>>>>

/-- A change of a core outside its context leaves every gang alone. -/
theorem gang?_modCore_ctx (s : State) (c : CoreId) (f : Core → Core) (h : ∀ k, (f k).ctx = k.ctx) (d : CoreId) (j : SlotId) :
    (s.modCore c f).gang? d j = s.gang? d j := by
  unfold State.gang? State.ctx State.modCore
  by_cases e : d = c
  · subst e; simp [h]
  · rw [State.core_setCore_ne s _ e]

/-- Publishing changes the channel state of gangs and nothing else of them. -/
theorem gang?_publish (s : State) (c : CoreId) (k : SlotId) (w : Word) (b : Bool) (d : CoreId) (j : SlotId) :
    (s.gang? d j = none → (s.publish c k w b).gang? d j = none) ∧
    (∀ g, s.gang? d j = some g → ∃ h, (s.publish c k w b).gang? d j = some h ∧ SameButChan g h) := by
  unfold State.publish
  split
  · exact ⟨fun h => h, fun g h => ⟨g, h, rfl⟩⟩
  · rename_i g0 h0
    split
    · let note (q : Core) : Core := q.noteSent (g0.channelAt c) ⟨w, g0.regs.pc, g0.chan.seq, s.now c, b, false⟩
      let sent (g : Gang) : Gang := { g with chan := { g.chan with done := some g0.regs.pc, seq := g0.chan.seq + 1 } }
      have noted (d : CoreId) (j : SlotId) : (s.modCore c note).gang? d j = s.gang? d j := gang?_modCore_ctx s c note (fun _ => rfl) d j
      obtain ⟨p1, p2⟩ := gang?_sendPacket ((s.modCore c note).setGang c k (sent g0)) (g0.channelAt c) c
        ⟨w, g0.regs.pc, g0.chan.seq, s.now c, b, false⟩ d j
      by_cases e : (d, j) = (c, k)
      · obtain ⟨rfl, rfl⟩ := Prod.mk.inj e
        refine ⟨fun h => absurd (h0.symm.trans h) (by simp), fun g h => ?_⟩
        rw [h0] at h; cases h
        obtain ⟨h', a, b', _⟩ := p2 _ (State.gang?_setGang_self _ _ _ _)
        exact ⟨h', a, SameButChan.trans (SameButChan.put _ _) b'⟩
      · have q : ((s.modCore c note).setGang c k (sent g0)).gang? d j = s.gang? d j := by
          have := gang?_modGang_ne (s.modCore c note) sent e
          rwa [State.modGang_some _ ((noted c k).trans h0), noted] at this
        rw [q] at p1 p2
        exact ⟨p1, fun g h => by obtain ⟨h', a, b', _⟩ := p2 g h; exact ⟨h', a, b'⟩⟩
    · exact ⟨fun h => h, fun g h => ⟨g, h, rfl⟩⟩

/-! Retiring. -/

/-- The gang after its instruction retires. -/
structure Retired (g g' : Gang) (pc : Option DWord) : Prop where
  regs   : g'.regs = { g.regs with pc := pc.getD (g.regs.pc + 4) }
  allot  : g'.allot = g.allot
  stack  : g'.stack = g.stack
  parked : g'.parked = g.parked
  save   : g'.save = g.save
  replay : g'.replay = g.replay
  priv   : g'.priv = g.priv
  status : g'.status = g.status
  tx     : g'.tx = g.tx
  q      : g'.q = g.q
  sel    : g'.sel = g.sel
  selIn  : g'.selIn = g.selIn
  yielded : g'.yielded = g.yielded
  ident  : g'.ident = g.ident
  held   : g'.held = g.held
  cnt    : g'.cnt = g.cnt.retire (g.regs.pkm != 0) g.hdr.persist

<<<<

* EXERCISE DIRECTIONS:
Beginning at the line with "c) ⟨w, g0.regs.pc, g0.chan.seq, s.now c, b, false⟩" and stopping after the line with "have noted (d", please write out every line of the data above exactly and nothing else.

* EXPECTED ANSWER:
    · let note (q : Core) : Core := q.noteSent (g0.channelAt c) ⟨w, g0.regs.pc, g0.chan.seq, s.now c, b, false⟩
      let sent (g : Gang) : Gang := { g with chan := { g.chan with done := some g0.regs.pc, seq := g0.chan.seq + 1 } }
      have noted (d : CoreId) (j : SlotId) : (s.modCore c note).gang? d j = s.gang? d j := gang?_modCore_ctx s c note (fun _ => rfl) d j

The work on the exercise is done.